Milano, 23 gen. (askanews) – L’instabilità geopolitica sta ridefinendo le regole del gioco dell’economia globale. E gli avvenimenti senza precedenti a cui stiamo assistendo non possono essere considerati elementi esogeni alla vita delle imprese. La loro governance è chiamata a confrontarsi con rischi inediti, a elaborare scenari in un contesto altamente imprevedibile e a cogliere opportunità laddove fino a poco tempo prima si percepivano criticità . Di questo si è parlato al forum annuale di Nedcommunity, l’associazione italiana degli amministratori indipendenti e degli esperti di governance, che ha riunito a Milano esponenti del mondo delle imprese e della comunità finanziaria e rappresentanti delle istituzioni, a partire dal sottosegretario all’economia Federico Freni.

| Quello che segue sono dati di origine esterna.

/-- R27, R29, R32, R111, R114, R411, R412, R506, R521: what no instruction changes: the configuration, `running`, both
ROMs and every bank pointer, the ACIA's lines. And what it changes in one way only: the mode by WAI and STP alone; a pending
interrupt may be latched but not taken back; TX may grow but loses no byte. -/
def Obligations.InstructionsLeaveHostStateAlone : Prop :=
  ∀ (i : Instr) (s t : State), exec i s = .next t →
    t.cfg = s.cfg ∧ t.running = s.running ∧ t.brom = s.brom ∧ t.srom = s.srom ∧ t.ram.bank = s.ram.bank ∧
    t.acia.dsrAsserted = s.acia.dsrAsserted ∧ t.acia.dcdAsserted = s.acia.dcdAsserted ∧
    (i ≠ .wai → i ≠ .stp → t.mode = s.mode) ∧
    (s.pendingNmi = true → t.pendingNmi = true) ∧ (s.pendingIrq = true → t.pendingIrq = true) ∧
    s.acia.tx <+: t.acia.tx

/-! ## Whole-machine rules -/

/-- The reset state is legal. -/
def Obligations.ResetStateIsLegal : Prop := State.reset.Inv

/-- A step from a legal state leads to a legal state: canonical memories inside their devices, legal bank pointers, the
parity bit clear and `port` as CTL says, the counter below 2^CYCLE_BITS, the stored B false, `mode` RUN below the top
level. -/
def Obligations.StepKeepsLegalStates : Prop := ∀ s t : State, s.Inv → step s = .next t → t.Inv

/-- Every host event keeps legal states legal. -/
def Obligations.HostEventsKeepLegalStates : Prop := ∀ (s : State) (e : HostEvent), s.Inv → (applyHost s e).Inv

/-- R111, R114, R27, R521, R506: over one step, interrupt entry included, ROM, every bank pointer, the configuration,
`running` and the ACIA's lines stay, TX only grows, and the bytes of the RAM banks that are not selected stay (R117). -/
def Obligations.StepNeverChangesRomOrOtherBanks : Prop :=
  ∀ s t : State, step s = .next t →
    t.cfg = s.cfg ∧ t.brom = s.brom ∧ t.srom = s.srom ∧ t.ram.bank = s.ram.bank ∧ t.running = s.running ∧
    t.acia.dsrAsserted = s.acia.dsrAsserted ∧ t.acia.dcdAsserted = s.acia.dcdAsserted ∧ s.acia.tx <+: t.acia.tx ∧
    ∀ bank o, bank ≠ s.ram.bank → o < s.cfg.ramSize →
      Memory.read t.ram.cells (bank * s.cfg.ramSize + o) = Memory.read s.ram.cells (bank * s.cfg.ramSize + o)

/-- R560: the cycle table agrees with the meanings: an instruction that ends without a fault spends its opcode's count,
the opcode fetch being one of it, plus at most one for each suffix the table gives the opcode. -/
def Obligations.CycleTableAgreesWithTheMeanings : Prop :=
  ∀ (i : Instr) (s t : State), i.wellFormed .w65c02s = true → s.fault = none → exec i s = .next t → t.fault = none →
    ∃ n, i.cycleCost.base ≤ n + 1 ∧ n + 1 ≤ i.cycleCost.base + i.cycleCost.extra ∧ t.cycles = (s.ticks n).cycles

/-- R400 step 7, R401: the cycles in the trace record are those the step spent. -/
def Obligations.TraceReportsTheCyclesSpent : Prop :=
  ∀ s t : State, s.Inv → s.fault = none → step s = .next t → t.fault = none →
    ∃ r, traceOf s = .trace r ∧ (s.cycles + r.cycles) % 2 ^ s.cfg.cycleBits = t.cycles

/-! ## The bus and the clock -/

/-- R95, R84, R85: the default map, address by address; and with a well-formed configuration no region shadows another:
every address of a window decodes to that window. -/
def Obligations.AddressesDecodeToTheirRegion : Prop :=
  (∀ a : Addr, let n := a.toNat
    (n ≤ 0x7FFF → target Cfg.default a = .ram n) ∧
    (0x8000 ≤ n → n ≤ 0x8003 → target Cfg.default a = .acia (n - 0x8000)) ∧
    (0x8004 ≤ n → n ≤ 0x800F → target Cfg.default a = .hole) ∧
    (0x8010 ≤ n → n ≤ 0x801F → target Cfg.default a = .via 0 (n - 0x8010)) ∧
    (0x8020 ≤ n → n ≤ 0x802F → target Cfg.default a = .via 1 (n - 0x8020)) ∧
    (0x8030 ≤ n → n ≤ 0x8FFF → target Cfg.default a = .hole) ∧
    (0x9000 ≤ n → n ≤ 0xBFFF → target Cfg.default a = .fallback) ∧
    (0xC000 ≤ n → n ≤ 0xDFFF → target Cfg.default a = .brom (n - 0xC000)) ∧
    (0xE000 ≤ n → target Cfg.default a = .srom (n - 0xE000))) ∧
  (∀ (c : Cfg) (a : Addr), c.wf = true → let n := a.toNat
    (c.aciaBase ≤ n → n < c.aciaBase + 4 → target c a = .acia (n - c.aciaBase)) ∧
    (∀ i v, c.vias[i]? = some v → v.base ≤ n → n < v.base + 16 → target c a = .via i (n - v.base)) ∧
    (c.sromStart ≤ n → n < c.sromStart + c.sromSize → target c a = .srom (n - c.sromStart)) ∧
    (c.bromStart ≤ n → n < c.bromStart + c.bromSize → target c a = .brom (n - c.bromStart)) ∧
    (c.ramStart ≤ n → n < c.ramStart + c.ramSize → target c a = .ram (n - c.ramStart)))

/-- R88 to R93, R110, R111, R116, R117, R406 to R408: one cycle, then the cycle-free access. Reads of RAM, ROM and the
fallback give the byte there; a write to RAM is read back and touches no other byte; ROM refuses writes and the hole
refuses everything; the fallback ignores writes, or faults in a strict build; a VIA or ACIA address is an access of that
register, of the device as the tick left it, and changes nothing else. -/
def Obligations.BusAccessesFollowTheMap : Prop :=
  ∀ (s : State) (a : Addr) (v : Byte),
    (∀ b, s.memByte a = some b → busRead a s = .ok b s.tick) ∧
    (inRam s.cfg a = true → ∃ r, busWrite a v s = .ok () { s.tick with ram := r } ∧
      (Memory.wf s.ram.cells = true → ({ s.tick with ram := r } : State).memByte a = some v) ∧
      ∀ b, b ≠ a → ({ s.tick with ram := r } : State).memByte b = s.memByte b) ∧
    (∀ o, target s.cfg a = .srom o ∨ target s.cfg a = .brom o → busWrite a v s = .error (.romWrite a v) s.tick) ∧
    (target s.cfg a = .hole → busRead a s = .error (.deviceHole a .read) s.tick ∧
      busWrite a v s = .error (.deviceHole a .write) s.tick) ∧
    (target s.cfg a = .fallback →
      (s.cfg.strictUnmapped = false → busRead a s = .ok 0x00 s.tick ∧ busWrite a v s = .ok () s.tick) ∧
      (s.cfg.strictUnmapped = true → busRead a s = .error (.unmapped a .read) s.tick ∧
        busWrite a v s = .error (.unmapped a .write) s.tick)) ∧
    (∀ i r w, target s.cfg a = .via i r → s.tick.vias[i]? = some w →
      busRead a s = .ok (w.read r).1 { s.tick with vias := s.tick.vias.set i (w.read r).2 } ∧
      busWrite a v s = .ok () { s.tick with vias := s.tick.vias.set i (w.write r v) }) ∧
    (∀ r, target s.cfg a = .acia r →
      busRead a s = .ok (s.acia.read r).1 { s.tick with acia := (s.acia.read r).2 } ∧
      (∀ d, s.acia.write r v = .ok d → busWrite a v s = .ok () { s.tick with acia := d }) ∧
      (∀ f, s.acia.write r v = .error f → busWrite a v s = .error f s.tick)) ∧
    busRead a s = readNoCycle a s.tick ∧ busWrite a v s = writeNoCycle a v s.tick

/-- R94: every cycle-counted access advances the counter by one, even when it faults; the cycle-free ones leave it. -/
def Obligations.CycleAccountingLaw : Prop :=
  ∀ (s : State) (a : Addr) (v : Byte),
    (∀ b t, busRead a s = .ok b t → t.cycles = (s.cycles + 1) % 2 ^ s.cfg.cycleBits) ∧
    (∀ f t, busRead a s = .error f t → t.cycles = (s.cycles + 1) % 2 ^ s.cfg.cycleBits) ∧
    (∀ t, busWrite a v s = .ok () t → t.cycles = (s.cycles + 1) % 2 ^ s.cfg.cycleBits) ∧
    (∀ f t, busWrite a v s = .error f t → t.cycles = (s.cycles + 1) % 2 ^ s.cfg.cycleBits) ∧
    (∀ b t, readNoCycle a s = .ok b t → t.cycles = s.cycles) ∧
    (∀ f t, readNoCycle a s = .error f t → t.cycles = s.cycles) ∧
    (∀ t, writeNoCycle a v s = .ok () t → t.cycles = s.cycles) ∧
    (∀ f t, writeNoCycle a v s = .error f t → t.cycles = s.cycles)

/-- R86, R26, R456: a tick adds one to the counter, modulo 2^CYCLE_BITS, and gives every VIA exactly one clock edge; the
pending latches are set by the VIAs that request, each on its own line, and by nothing else. -/
def Obligations.TickClocksEveryViaOnce : Prop :=
  ∀ s : State, s.vias.length = s.cfg.vias.length →
    let requests (l : IrqLine) : Prop := ∃ (i : Nat) (v : Via) (slot : ViaSlot), s.vias[i]? = some v ∧ s.cfg.vias[i]? = some slot ∧ slot.line = l ∧
      (v.clockEdge s.cfg.viaT2Reloads).2 = true
    s.tick.cycles = (s.cycles + 1) % 2 ^ s.cfg.cycleBits ∧
    s.tick.vias = s.vias.map (fun v => (v.clockEdge s.cfg.viaT2Reloads).1) ∧
    (s.tick.pendingIrq = true ↔ s.pendingIrq = true ∨ requests .irq) ∧
    (s.tick.pendingNmi = true ↔ s.pendingNmi = true ∨ requests .nmi) ∧
    s.tick.still = s.still ∧ s.tick.pc = s.pc ∧ s.tick.acia = s.acia

/-! ## The VIA -/

/-- R481, R483: an armed timer 1 that holds V counts down to 0 in V edges without touching its flag; edge V + 1 sets the
flag and requests the CPU if the enable bit is set; free-running it then holds its latch, one-shot it holds 0xFFFF and is
disarmed; PB7 toggles on that edge when it is enabled. -/
def Obligations.TimerOneFiresAfterVPlusOneEdges : Prop :=
  ∀ (reloads : Bool) (v : Via), v.t1Active = true →
    (∀ n, n ≤ v.t1c.toNat → (edges reloads n v).t1c.toNat = v.t1c.toNat - n ∧
      (edges reloads n v).ifr.getLsbD 6 = v.ifr.getLsbD 6 ∧ (edges reloads n v).iorb = v.iorb) ∧
    (let w := edges reloads v.t1c.toNat v
     let e := w.clockEdge reloads
     e.1.ifr.getLsbD 6 = true ∧ (v.ier.getLsbD 6 = true → e.2 = true) ∧
     (v.t1FreeRunning = true → e.1.t1c = v.t1l ∧ e.1.t1Active = true) ∧
     (v.t1FreeRunning = false → e.1.t1c = 0xFFFF ∧ e.1.t1Active = false) ∧
     e.1.iorb = if v.pb7OutputEnabled then v.iorb ^^^ 0x80 else v.iorb)

/-- R482: timer 2 likewise, when it is armed and does not count pulses; it reloads when `VIA_T2_RELOADS`, else stops.
Counting pulses it is frozen. -/
def Obligations.TimerTwoFiresAfterVPlusOneEdges : Prop :=
  ∀ (reloads : Bool) (v : Via), v.t2Active = true →
    (v.t2CountsPulses = false →
      (∀ n, n ≤ v.t2c.toNat → (edges reloads n v).t2c.toNat = v.t2c.toNat - n ∧
        (edges reloads n v).ifr.getLsbD 5 = v.ifr.getLsbD 5) ∧
      (let w := edges reloads v.t2c.toNat v
       let e := w.clockEdge reloads
       e.1.ifr.getLsbD 5 = true ∧ (v.ier.getLsbD 5 = true → e.2 = true) ∧
       (reloads = true → e.1.t2c = v.t2l ∧ e.1.t2Active = true) ∧
       (reloads = false → e.1.t2c = 0xFFFF ∧ e.1.t2Active = false))) ∧
    (v.t2CountsPulses = true → ∀ n, (edges reloads n v).t2c = v.t2c ∧ (edges reloads n v).t2Active = true)

/-- R36, R456: no register access sets a flag of IFR; it can only clear flags. R485, R456: a control edge on CA1, CA2, CB1
or CB2 sets flag 1, 0, 4 or 3, whether or not it was set, and no other; it requests the CPU on the VIA's line exactly when
that flag is enabled, and changes nothing else. -/
def Obligations.RegisterAccessesNeverSetViaFlags : Prop :=
  (∀ (v : Via) (r : Nat) (x : Byte) (n : Nat),
    ((v.write r x).ifr.getLsbD n = true → v.ifr.getLsbD n = true) ∧
    ((v.read r).2.ifr.getLsbD n = true → v.ifr.getLsbD n = true)) ∧
  ∀ (s : State) (i : Nat) (v : Via) (slot : ViaSlot) (l : ControlLine), s.vias[i]? = some v → s.cfg.vias[i]? = some slot →
    let n : Nat := match l with | .ca1 => 1 | .ca2 => 0 | .cb1 => 4 | .cb2 => 3
    ∃ flags, (∀ m, flags.getLsbD m = (v.ifr.getLsbD m || m == n)) ∧
      hostViaControlEdge s i l = { s with
        vias := s.vias.set i { v with ifr := flags }
        pendingIrq := s.pendingIrq || (v.ier.getLsbD n && decide (slot.line = .irq))
        pendingNmi := s.pendingNmi || (v.ier.getLsbD n && decide (slot.line = .nmi)) }

/-- R464 to R468, R455: a write of the high counter byte puts it over the latch's low byte, loads and arms the timer and
clears its flag; writes of the low counter byte and of the timer 1 latch bytes change that half of the latch; a read of the
low counter byte clears the flag unless latching is enabled; the other reads have no effect. Nothing else changes. -/
def Obligations.ViaTimerRegistersLoadAndAcknowledge : Prop :=
  ∀ (v : Via) (x : Byte),
    let withHigh (latch : BitVec 16) : BitVec 16 := BitVec.ofNat 16 (x.toNat * 256 + latch.toNat % 256)
    let withLow (latch : BitVec 16) : BitVec 16 := BitVec.ofNat 16 (latch.toNat / 256 * 256 + x.toNat)
    (∃ flags, v.write 5 x = { v with t1l := withHigh v.t1l, t1c := withHigh v.t1l, t1Active := true, ifr := flags } ∧
      ∀ n, flags.getLsbD n = (v.ifr.getLsbD n && n != 6)) ∧
    (∃ flags, v.write 9 x = { v with t2l := withHigh v.t2l, t2c := withHigh v.t2l, t2Active := true, ifr := flags } ∧
      ∀ n, flags.getLsbD n = (v.ifr.getLsbD n && n != 5)) ∧
    v.write 4 x = { v with t1l := withLow v.t1l } ∧ v.write 6 x = { v with t1l := withLow v.t1l } ∧
    v.write 7 x = { v with t1l := withHigh v.t1l } ∧ v.write 8 x = { v with t2l := withLow v.t2l } ∧
    (∃ flags, v.read 4 = (BitVec.ofNat 8 (v.t1c.toNat % 256), { v with ifr := flags }) ∧
      ∀ n, flags.getLsbD n = (v.ifr.getLsbD n && (n != 6 || v.latchingEnabled))) ∧
    (∃ flags, v.read 8 = (BitVec.ofNat 8 (v.t2c.toNat % 256), { v with ifr := flags }) ∧
      ∀ n, flags.getLsbD n = (v.ifr.getLsbD n && (n != 5 || v.latchingEnabled))) ∧
    v.read 5 = (BitVec.ofNat 8 (v.t1c.toNat / 256), v) ∧ v.read 6 = (BitVec.ofNat 8 (v.t1l.toNat % 256), v) ∧
    v.read 7 = (BitVec.ofNat 8 (v.t1l.toNat / 256), v) ∧ v.read 9 = (BitVec.ofNat 8 (v.t2c.toNat / 256), v)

“L’incertezza, ormai la storia ce lo insegna, è diventata una componente strutturale della vita delle imprese e quindi allo stesso modo la governance di qualità deve diventare un elemento strutturale della vita delle imprese – ha affermato Marco Giorgino, presidente di Nedcommunity
– I board devono abituarsi a lavorare in modo diverso, sapendo leggere il contesto, sapendo valorizzare quello che è fuori dalle imprese e quali sono gli scenari e sapendo tradurre questa lettura e questa interpretazione del contesto in qualcosa che da un lato consente di mitigare i rischi e quindi di poterli gestire, ma dall’altra parte di poter cogliere le opportunità che qualsiasi cambiamento può generare”.